Authorities cited by Claimant

[44] Through her representative, the Claimant recognized that the lack of medical evidence up to November 2003 might be problematic. I was urged to consider some previous decisions of the Pension Appeals Board. While such decisions are not binding on me, they can be of persuasive value.

[45] The first decision is called McDonald.Footnote 32 That decision says a person’s cumulative mental and physical conditions must be considered when assessing disability under the CPP. I agree with the underlying principle in McDonald. However, I do not see how it assists the Claimant with the lack of medical evidence before the end of 2003.

[46] The second decision is called Curnew.Footnote 33 The Claimant says Curnew states that chronic pain syndrome does not start when a doctor puts a name on it.
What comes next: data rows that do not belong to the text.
-- ==== Sys2Proof/Laws/Maps.lean ====
section
/-! SUPPORT. The sparse tables: what is read back after a write, and that every operation keeps the canonical form. -/
namespace Sys2Proof

variable {α : Type}

/-! ## Reading back -/

theorem Map.findIn_insertIn_same (d : α) (k : Nat) (v : α) : ∀ cs, Map.findIn d k (Map.insertIn k v cs) = v
  | [] => by simp [Map.insertIn, Map.findIn]
  | (j, u) :: cs => by
    simp only [Map.insertIn]
    split
    · simp [Map.findIn]
    · split
      · simp [Map.findIn]
      · rename_i h
        have : j ≠ k := fun e => h e.symm
        simp [Map.findIn, this, Map.findIn_insertIn_same d k v cs]

theorem Map.findIn_insertIn_other (d : α) {k n : Nat} (h : n ≠ k) (v : α) :
    ∀ cs, Map.findIn d n (Map.insertIn k v cs) = Map.findIn d n cs
  | [] => by simp [Map.insertIn, Map.findIn, h.symm]
  | (j, u) :: cs => by
    simp only [Map.insertIn]
    split
    · simp [Map.findIn, h.symm]
    · split
      · rename_i e; subst e; simp [Map.findIn, h.symm]
      · simp only [Map.findIn, Map.findIn_insertIn_other d h v cs]

theorem Map.findIn_filter_same (d : α) (k : Nat) : ∀ cs : List (Nat × α), Map.findIn d k (cs.filter fun c => c.1 ≠ k) = d
  | [] => rfl
  | (j, u) :: cs => by
    by_cases h : j = k <;> simp only [List.filter, h, ne_eq, not_true_eq_false, decide_false, not_false_eq_true, decide_true]
    · exact Map.findIn_filter_same d k cs
    · simp only [Map.findIn, h, if_false]; exact Map.findIn_filter_same d k cs

theorem Map.findIn_filter_other (d : α) {k n : Nat} (h : n ≠ k) :
    ∀ cs : List (Nat × α), Map.findIn d n (cs.filter fun c => c.1 ≠ k) = Map.findIn d n cs
  | [] => rfl
  | (j, u) :: cs => by
    by_cases e : j = k
    · subst e
      have : j ≠ n := h.symm
      simp only [List.filter, ne_eq, not_true_eq_false, decide_false, Map.findIn, this, if_false]
      exact Map.findIn_filter_other d h cs
    · simp only [List.filter, ne_eq, e, not_false_eq_true, decide_true, Map.findIn]
      split
      · rfl
      · exact Map.findIn_filter_other d h cs

theorem Map.find_insert_same (m : Map α) (k : Nat) (v d : α) : (m.insert k v).find k d = v := Map.findIn_insertIn_same ..
theorem Map.find_insert_other (m : Map α) {k n : Nat} (h : n ≠ k) (v d : α) : (m.insert k v).find n d = m.find n d :=
  Map.findIn_insertIn_other _ h ..

variable [DecidableEq α]

theorem Map.find_put_same (m : Map α) (k : Nat) (v d : α) : (m.put k v d).find k d = v := by
  simp only [Map.put, Map.find, Map.putIn]
  split
  · rename_i h; rw [Map.findIn_filter_same, h]
  · exact Map.findIn_insertIn_same ..

theorem Map.find_put_other (m : Map α) {k n : Nat} (h : n ≠ k) (v d : α) : (m.put k v d).find n d = m.find n d := by
  simp only [Map.put, Map.find, Map.putIn]
  split
  · exact Map.findIn_filter_other d h _
  · exact Map.findIn_insertIn_other d h ..

theorem Map.find_put (m : Map α) (k n : Nat) (v d : α) : (m.put k v d).find n d = if n = k then v else m.find n d := by
  split
  · rename_i h; subst h; exact Map.find_put_same ..
  · rename_i h; exact Map.find_put_other _ h ..

theorem Map.find_putList_outside (d : α) {n : Nat} :
    ∀ (vs : List α) (k : Nat) (m : Map α), (n < k ∨ k + vs.length ≤ n) → (Map.putList d k vs m).find n d = m.find n d
  | [], _, _, _ => rfl
  | v :: vs, k, m, h => by
    simp only [List.length_cons] at h
    rw [Map.putList, Map.find_putList_outside d vs (k + 1) _ (by omega), Map.find_put_other _ (by omega)]

theorem Map.find_putList_inside (d : α) {i : Nat} :
    ∀ (vs : List α) (k : Nat) (m : Map α) (h : i < vs.length), (Map.putList d k vs m).find (k + i) d = vs[i]
  | v :: vs, k, m, h => by
    rw [Map.putList]
    cases i with
    | zero => rw [Map.find_putList_outside d vs (k + 1) _ (by omega)]; exact Map.find_put_same ..
    | succ i =>
      have := Map.find_putList_inside d vs (k + 1) (m.put k v d) (i := i) (by simpa using h)
      rw [show k + (i + 1) = k + 1 + i by omega, this]; rfl

/-! ## The canonical form -/

omit [DecidableEq α] in
theorem Map.risingFrom_mono {lo lo' : Nat} (h : lo' ≤ lo) : ∀ cs : List (Nat × α), Map.risingFrom lo cs = true → Map.risingFrom lo' cs = true
  | [], _ => rfl
  | (j, v) :: cs, hc => by
    simp only [Map.risingFrom, Bool.and_eq_true, decide_eq_true_eq] at hc ⊢
    exact ⟨by omega, hc.2⟩

omit [DecidableEq α] in
theorem Map.risingFrom_filter (p : Nat × α → Bool) : ∀ {lo : Nat} (cs : List (Nat × α)), Map.risingFrom lo cs = true → Map.risingFrom lo (cs.filter p) = true
  | _, [], _ => rfl
  | lo, (j, v) :: cs, h => by
    simp only [Map.risingFrom, Bool.and_eq_true, decide_eq_true_eq] at h
    have ih := Map.risingFrom_filter p cs h.2
    simp only [List.filter]
    split
    · simp only [Map.risingFrom, Bool.and_eq_true, decide_eq_true_eq]; exact ⟨h.1, ih⟩
    · exact Map.risingFrom_mono (by omega) _ ih

omit [DecidableEq α] in
theorem Map.risingFrom_insertIn {k : Nat} (v : α) :
    ∀ {lo : Nat} (cs : List (Nat × α)), lo ≤ k → Map.risingFrom lo cs = true → Map.risingFrom lo (Map.insertIn k v cs) = true
  | lo, [], hk, _ => by simp [Map.insertIn, Map.risingFrom, hk]
  | lo, (j, u) :: cs, hk, h => by
    simp only [Map.risingFrom, Bool.and_eq_true, decide_eq_true_eq] at h
    simp only [Map.insertIn]
    split
    · simp only [Map.risingFrom, Bool.and_eq_true, decide_eq_true_eq]; exact ⟨hk, by omega, h.2⟩
    · split
      · rename_i e; subst e; simp only [Map.risingFrom, Bool.and_eq_true, decide_eq_true_eq]; exact h
      · simp only [Map.risingFrom, Bool.and_eq_true, decide_eq_true_eq]
        exact ⟨h.1, Map.risingFrom_insertIn v cs (by omega) h.2⟩

theorem Map.noneIs_filter (d : α) (p : Nat × α → Bool) : ∀ cs, Map.noneIs d cs = true → Map.noneIs d (cs.filter p) = true
  | [], _ => rfl
  | (j, v) :: cs, h => by
    simp only [Map.noneIs, Bool.and_eq_true] at h
    simp only [List.filter]
    split
    · simp only [Map.noneIs, Bool.and_eq_true]; exact ⟨h.1, Map.noneIs_filter d p cs h.2⟩
    · exact Map.noneIs_filter d p cs h.2

theorem Map.noneIs_insertIn {d v : α} (hv : v ≠ d) (k : Nat) : ∀ cs, Map.noneIs d cs = true → Map.noneIs d (Map.insertIn k v cs) = true
  | [], _ => by simp [Map.insertIn, Map.noneIs, hv]
  | (j, u) :: cs, h => by
    simp only [Map.noneIs, Bool.and_eq_true, decide_eq_true_eq] at h
    simp only [Map.insertIn]
    split
    · simp [Map.noneIs, hv, h]
    · split
      · simp [Map.noneIs, hv, h]
      · simp [Map.noneIs, h, Map.noneIs_insertIn hv k cs h.2]

/-- A write keeps the canonical form. -/
theorem Map.wf_put {m : Map α} {d : α} (h : m.wf d = true) (k : Nat) (v : α) : (m.put k v d).wf d = true := by
  simp only [Map.wf, Bool.and_eq_true] at h ⊢
  simp only [Map.put, Map.putIn]
  split
  · exact ⟨Map.risingFrom_filter _ _ h.1, Map.noneIs_filter d _ _ h.2⟩
  · rename_i hv
    exact ⟨Map.risingFrom_insertIn v _ (by omega) h.1, Map.noneIs_insertIn hv k _ h.2⟩

theorem Map.wf_putList {d : α} : ∀ (vs : List α) (k : Nat) {m : Map α}, m.wf d = true → (Map.putList d k vs m).wf d = true
  | [], _, _, h => h
  | v :: vs, k, _, h => Map.wf_putList vs (k + 1) (Map.wf_put h k v)

theorem Map.wf_erase {m : Map α} {d : α} (h : m.wf d = true) (lo n : Nat) : (m.erase lo n).wf d = true := by
  simp only [Map.wf, Bool.and_eq_true] at h ⊢
  exact ⟨Map.risingFrom_filter _ _ h.1, Map.noneIs_filter d _ _ h.2⟩

omit [DecidableEq α] in
theorem Map.rising_insertList : ∀ (vs : List α) (k : Nat) {m : Map α}, Map.risingFrom 0 m.cells = true →
    Map.risingFrom 0 (Map.insertList k vs m).cells = true
  | [], _, _, h => h
  | v :: vs, k, _, h => Map.rising_insertList vs (k + 1) (Map.risingFrom_insertIn v _ (by omega) h)

end Sys2Proof
end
In turn, the onset date of chronic pain could be before the end of 2000 even if the doctor didn’t name it until later. This aspect of the Curnew decision relies on ThompsonFootnote 34, another decision cited by the Claimant.
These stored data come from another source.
@[simp] theorem setCursor_unit (c k : Nat) (v : Cursor) : (s.setCursor c k v).unit = s.unit := rfl
@[simp] theorem setCursor_router (c k : Nat) (v : Cursor) : (s.setCursor c k v).router = s.router := rfl
@[simp] theorem setCursor_sync (c k : Nat) (v : Cursor) : (s.setCursor c k v).sync = s.sync := rfl
@[simp] theorem setCursor_cluster (c k : Nat) (v : Cursor) : (s.setCursor c k v).cluster = s.cluster := rfl
@[simp] theorem setCursor_mesh (c k : Nat) (v : Cursor) : (s.setCursor c k v).mesh = s.mesh := rfl
@[simp] theorem setCursor_mem (c k : Nat) (v : Cursor) : (s.setCursor c k v).mem = s.mem := rfl
@[simp] theorem setCursor_die (c k : Nat) (v : Cursor) : (s.setCursor c k v).die = s.die := rfl
@[simp] theorem setCursor_hub (c k : Nat) (v : Cursor) : (s.setCursor c k v).hub = s.hub := rfl
@[simp] theorem setCursor_sag (c k : Nat) (v : Cursor) : (s.setCursor c k v).sag = s.sag := rfl
@[simp] theorem setCursor_fab (c k : Nat) (v : Cursor) : (s.setCursor c k v).fab = s.fab := rfl
@[simp] theorem setCursor_agenda (c k : Nat) (v : Cursor) : (s.setCursor c k v).agenda = s.agenda := rfl
@[simp] theorem setCursor_free (c k : Nat) (v : Cursor) : (s.setCursor c k v).free = s.free := rfl
@[simp] theorem setCursor_now (c k : Nat) (v : Cursor) : (s.setCursor c k v).now = s.now := rfl
@[simp] theorem setCursor_cur (c k : Nat) (v : Cursor) : (s.setCursor c k v).cur = s.cur := rfl
@[simp] theorem setCursor_act (c k : Nat) (v : Cursor) : (s.setCursor c k v).act = s.act := rfl
@[simp] theorem setCursor_core_info (c k : Nat) (v : Cursor) : (s.setCursor c k v).core.info = s.core.info := rfl
@[simp] theorem setCursor_core_pool (c k : Nat) (v : Cursor) : (s.setCursor c k v).core.pool = s.core.pool := rfl
@[simp] theorem setCursor_core_poolFaults (c k : Nat) (v : Cursor) : (s.setCursor c k v).core.poolFaults = s.core.poolFaults := rfl
@[simp] theorem setCursor_core_tensors (c k : Nat) (v : Cursor) : (s.setCursor c k v).core.tensors = s.core.tensors := rfl
@[simp] theorem setCursor_core_nodes (c k : Nat) (v : Cursor) : (s.setCursor c k v).core.nodes = s.core.nodes := rfl
@[simp] theorem setCursor_core_agens (c k : Nat) (v : Cursor) : (s.setCursor c k v).core.agens = s.core.agens := rfl
@[simp] theorem setCursor_core_glazes (c k : Nat) (v : Cursor) : (s.setCursor c k v).core.glazes = s.core.glazes := rfl
@[simp] theorem setCursor_core_banks (c k : Nat) (v : Cursor) : (s.setCursor c k v).core.banks = s.core.banks := rfl
@[simp] theorem setCursor_core_bankLast (c k : Nat) (v : Cursor) : (s.setCursor c k v).core.bankLast = s.core.bankLast := rfl
theorem setCursor_core_cursors (c k : Nat) (v : Cursor) : (s.setCursor c k v).core.cursors = s.core.cursors.put (4 * c + k) v {} := rfl
/-- What `setCursor` wrote is read back. -/
@[simp] theorem cursor_setCursor_same (c k : Nat) (v : Cursor) : (s.setCursor c k v).cursor c k = v := Map.find_put_same ..
theorem cursor_setCursor_other (c k : Nat) (v : Cursor) (c' k' : Nat) (hne : 4 * c' + k' ≠ 4 * c + k) : (s.setCursor c k v).cursor c' k' = s.cursor c' k' := Map.find_put_other _ hne ..

@[simp] theorem setBankDetector_unit (b : Nat) (v : Detector) : (s.setBankDetector b v).unit = s.unit := rfl
@[simp] theorem setBankDetector_router (b : Nat) (v : Detector) : (s.setBankDetector b v).router = s.router := rfl
@[simp] theorem setBankDetector_sync (b : Nat) (v : Detector) : (s.setBankDetector b v).sync = s.sync := rfl
@[simp] theorem setBankDetector_cluster (b : Nat) (v : Detector) : (s.setBankDetector b v).cluster = s.cluster := rfl
@[simp] theorem setBankDetector_mesh (b : Nat) (v : Detector) : (s.setBankDetector b v).mesh = s.mesh := rfl
@[simp] theorem setBankDetector_mem (b : Nat) (v : Detector) : (s.setBankDetector b v).mem = s.mem := rfl
@[simp] theorem setBankDetector_die (b : Nat) (v : Detector) : (s.setBankDetector b v).die = s.die := rfl
@[simp] theorem setBankDetector_hub (b : Nat) (v : Detector) : (s.setBankDetector b v).hub = s.hub := rfl
@[simp] theorem setBankDetector_sag (b : Nat) (v : Detector) : (s.setBankDetector b v).sag = s.sag := rfl
@[simp] theorem setBankDetector_fab (b : Nat) (v : Detector) : (s.setBankDetector b v).fab = s.fab := rfl
@[simp] theorem setBankDetector_agenda (b : Nat) (v : Detector) : (s.setBankDetector b v).agenda = s.agenda := rfl
@[simp] theorem setBankDetector_free (b : Nat) (v : Detector) : (s.setBankDetector b v).free = s.free := rfl
@[simp] theorem setBankDetector_now (b : Nat) (v : Detector) : (s.setBankDetector b v).now = s.now := rfl
@[simp] theorem setBankDetector_cur (b : Nat) (v : Detector) : (s.setBankDetector b v).cur = s.cur := rfl
@[simp] theorem setBankDetector_act (b : Nat) (v : Detector) : (s.setBankDetector b v).act = s.act := rfl
@[simp] theorem setBankDetector_core_info (b : Nat) (v : Detector) : (s.setBankDetector b v).core.info = s.core.info := rfl
@[simp] theorem setBankDetector_core_pool (b : Nat) (v : Detector) : (s.setBankDetector b v).core.pool = s.core.pool := rfl
@[simp] theorem setBankDetector_core_poolFaults (b : Nat) (v : Detector) : (s.setBankDetector b v).core.poolFaults = s.core.poolFaults := rfl
@[simp] theorem setBankDetector_core_tensors (b : Nat) (v : Detector) : (s.setBankDetector b v).core.tensors = s.core.tensors := rfl
@[simp] theorem setBankDetector_core_nodes (b : Nat) (v : Detector) : (s.setBankDetector b v).core.nodes = s.core.nodes := rfl
@[simp] theorem setBankDetector_core_agens (b : Nat) (v : Detector) : (s.setBankDetector b v).core.agens = s.core.agens := rfl
@[simp] theorem setBankDetector_core_glazes (b : Nat) (v : Detector) : (s.setBankDetector b v).core.glazes = s.core.glazes := rfl
@[simp] theorem setBankDetector_core_cursors (b : Nat) (v : Detector) : (s.setBankDetector b v).core.cursors = s.core.cursors := rfl
@[simp] theorem setBankDetector_core_bankLast (b : Nat) (v : Detector) : (s.setBankDetector b v).core.bankLast = s.core.bankLast := rfl
theorem setBankDetector_core_banks (b : Nat) (v : Detector) : (s.setBankDetector b v).core.banks = s.core.banks.put (b) v {} := rfl
/-- What `setBankDetector` wrote is read back. -/
@[simp] theorem bankDetector_setBankDetector_same (b : Nat) (v : Detector) : (s.setBankDetector b v).bankDetector b = v := Map.find_put_same ..
theorem bankDetector_setBankDetector_other (b : Nat) (v : Detector) (b' : Nat) (hne : b' ≠ b) : (s.setBankDetector b v).bankDetector b' = s.bankDetector b' := Map.find_put_other _ hne ..

@[simp] theorem setBankLast_unit (c b : Nat) (v : Nat) : (s.setBankLast c b v).unit = s.unit := rfl
@[simp] theorem setBankLast_router (c b : Nat) (v : Nat) : (s.setBankLast c b v).router = s.router := rfl
@[simp] theorem setBankLast_sync (c b : Nat) (v : Nat) : (s.setBankLast c b v).sync = s.sync := rfl
@[simp] theorem setBankLast_cluster (c b : Nat) (v : Nat) : (s.setBankLast c b v).cluster = s.cluster := rfl
@[simp] theorem setBankLast_mesh (c b : Nat) (v : Nat) : (s.setBankLast c b v).mesh = s.mesh := rfl
@[simp] theorem setBankLast_mem (c b : Nat) (v : Nat) : (s.setBankLast c b v).mem = s.mem := rfl
@[simp] theorem setBankLast_die (c b : Nat) (v : Nat) : (s.setBankLast c b v).die = s.die := rfl
@[simp] theorem setBankLast_hub (c b : Nat) (v : Nat) : (s.setBankLast c b v).hub = s.hub := rfl
@[simp] theorem setBankLast_sag (c b : Nat) (v : Nat) : (s.setBankLast c b v).sag = s.sag := rfl
@[simp] theorem setBankLast_fab (c b : Nat) (v : Nat) : (s.setBankLast c b v).fab = s.fab := rfl
@[simp] theorem setBankLast_agenda (c b : Nat) (v : Nat) : (s.setBankLast c b v).agenda = s.agenda := rfl
@[simp] theorem setBankLast_free (c b : Nat) (v : Nat) : (s.setBankLast c b v).free = s.free := rfl
@[simp] theorem setBankLast_now (c b : Nat) (v : Nat) : (s.setBankLast c b v).now = s.now := rfl
@[simp] theorem setBankLast_cur (c b : Nat) (v : Nat) : (s.setBankLast c b v).cur = s.cur := rfl
@[simp] theorem setBankLast_act (c b : Nat) (v : Nat) : (s.setBankLast c b v).act = s.act := rfl
@[simp] theorem setBankLast_core_info (c b : Nat) (v : Nat) : (s.setBankLast c b v).core.info = s.core.info := rfl
@[simp] theorem setBankLast_core_pool (c b : Nat) (v : Nat) : (s.setBankLast c b v).core.pool = s.core.pool := rfl
@[simp] theorem setBankLast_core_poolFaults (c b : Nat) (v : Nat) : (s.setBankLast c b v).core.poolFaults = s.core.poolFaults := rfl
@[simp] theorem setBankLast_core_tensors (c b : Nat) (v : Nat) : (s.setBankLast c b v).core.tensors = s.core.tensors := rfl
@[simp] theorem setBankLast_core_nodes (c b : Nat) (v : Nat) : (s.setBankLast c b v).core.nodes = s.core.nodes := rfl
@[simp] theorem setBankLast_core_agens (c b : Nat) (v : Nat) : (s.setBankLast c b v).core.agens = s.core.agens := rfl
@[simp] theorem setBankLast_core_glazes (c b : Nat) (v : Nat) : (s.setBankLast c b v).core.glazes = s.core.glazes := rfl
@[simp] theorem setBankLast_core_cursors (c b : Nat) (v : Nat) : (s.setBankLast c b v).core.cursors = s.core.cursors := rfl
@[simp] theorem setBankLast_core_banks (c b : Nat) (v : Nat) : (s.setBankLast c b v).core.banks = s.core.banks := rfl
theorem setBankLast_core_bankLast (c b : Nat) (v : Nat) : (s.setBankLast c b v).core.bankLast = s.core.bankLast.put (32 * c + b) v 7 := rfl
/-- What `setBankLast` wrote is read back. -/
@[simp] theorem bankLast_setBankLast_same (c b : Nat) (v : Nat) : (s.setBankLast c b v).bankLast c b = v := Map.find_put_same ..
theorem bankLast_setBankLast_other (c b : Nat) (v : Nat) (c' b' : Nat) (hne : 32 * c' + b' ≠ 32 * c + b) : (s.setBankLast c b v).bankLast c' b' = s.bankLast c' b' := Map.find_put_other _ hne ..

@[simp] theorem setBarrier_unit (k : Nat) (v : Barrier) : (s.setBarrier k v).unit = s.unit := rfl
@[simp] theorem setBarrier_router (k : Nat) (v : Barrier) : (s.setBarrier k v).router = s.router := rfl
@[simp] theorem setBarrier_core (k : Nat) (v : Barrier) : (s.setBarrier k v).core = s.core := rfl
@[simp] theorem setBarrier_cluster (k : Nat) (v : Barrier) : (s.setBarrier k v).cluster = s.cluster := rfl
@[simp] theorem setBarrier_mesh (k : Nat) (v : Barrier) : (s.setBarrier k v).mesh = s.mesh := rfl
@[simp] theorem setBarrier_mem (k : Nat) (v : Barrier) : (s.setBarrier k v).mem = s.mem := rfl
@[simp] theorem setBarrier_die (k : Nat) (v : Barrier) : (s.setBarrier k v).die = s.die := rfl
@[simp] theorem setBarrier_hub (k : Nat) (v : Barrier) : (s.setBarrier k v).hub = s.hub := rfl
@[simp] theorem setBarrier_sag (k : Nat) (v : Barrier) : (s.setBarrier k v).sag = s.sag := rfl
@[simp] theorem setBarrier_fab (k : Nat) (v : Barrier) : (s.setBarrier k v).fab = s.fab := rfl
@[simp] theorem setBarrier_agenda (k : Nat) (v : Barrier) : (s.setBarrier k v).agenda = s.agenda := rfl
@[simp] theorem setBarrier_free (k : Nat) (v : Barrier) : (s.setBarrier k v).free = s.free := rfl
@[simp] theorem setBarrier_now (k : Nat) (v : Barrier) : (s.setBarrier k v).now = s.now := rfl
@[simp] theorem setBarrier_cur (k : Nat) (v : Barrier) : (s.setBarrier k v).cur = s.cur := rfl
@[simp] theorem setBarrier_act (k : Nat) (v : Barrier) : (s.setBarrier k v).act = s.act := rfl
@[simp] theorem setBarrier_sync_flying (k : Nat) (v : Barrier) : (s.setBarrier k v).sync.flying = s.sync.flying := rfl
@[simp] theorem setBarrier_sync_turns (k : Nat) (v : Barrier) : (s.setBarrier k v).sync.turns = s.sync.turns := rfl
theorem setBarrier_sync_counters (k : Nat) (v : Barrier) : (s.setBarrier k v).sync.counters = s.sync.counters.put (k) v {} := rfl
/-- What `setBarrier` wrote is read back. -/
@[simp] theorem barrier_setBarrier_same (k : Nat) (v : Barrier) : (s.setBarrier k v).barrier k = v := Map.find_put_same ..
theorem barrier_setBarrier_other (k : Nat) (v : Barrier) (k' : Nat) (hne : k' ≠ k) : (s.setBarrier k v).barrier k' = s.barrier k' := Map.find_put_other _ hne ..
[47] Once again, I accept the underlying principle in Curnew. Even if the Claimant was not diagnosed with chronic pain syndrome until after 2000, she may still have had it by the end of 2000. However, this does not change the fact that there is no objective medical evidence before November 2003. Decisions of the Federal Court, such as those in the 2020 decision in the Dean matterFootnote 35, are binding on me. The Dean decision affirms an earlier Federal Court of Appeal decision. That earlier decision imposed a duty to provide objective medical evidence of disability relating to the MQP date (December 31, 2000, in this case).Footnote 36

[48] The Claimant also said she made efforts to obtain the medical records created before the end of 2003. She said that the records were eventually thrown out. I appreciate that obtaining medical records going back more than two decades is extremely difficult and perhaps even impossible. However, the Dean decision also involved unavailable medical records going back more than two decades. In Dean, the Federal Court declined to overlook the need for objective medical evidence.Footnote 37

Conclusion

[49] I find that the Claimant isn’t eligible for a CPP disability pension. This is because her disability wasn’t severe by December 31, 2000. As I found that her disability wasn’t severe, I didn’t have to consider whether it is prolonged.

[50] This means the appeal is dismissed.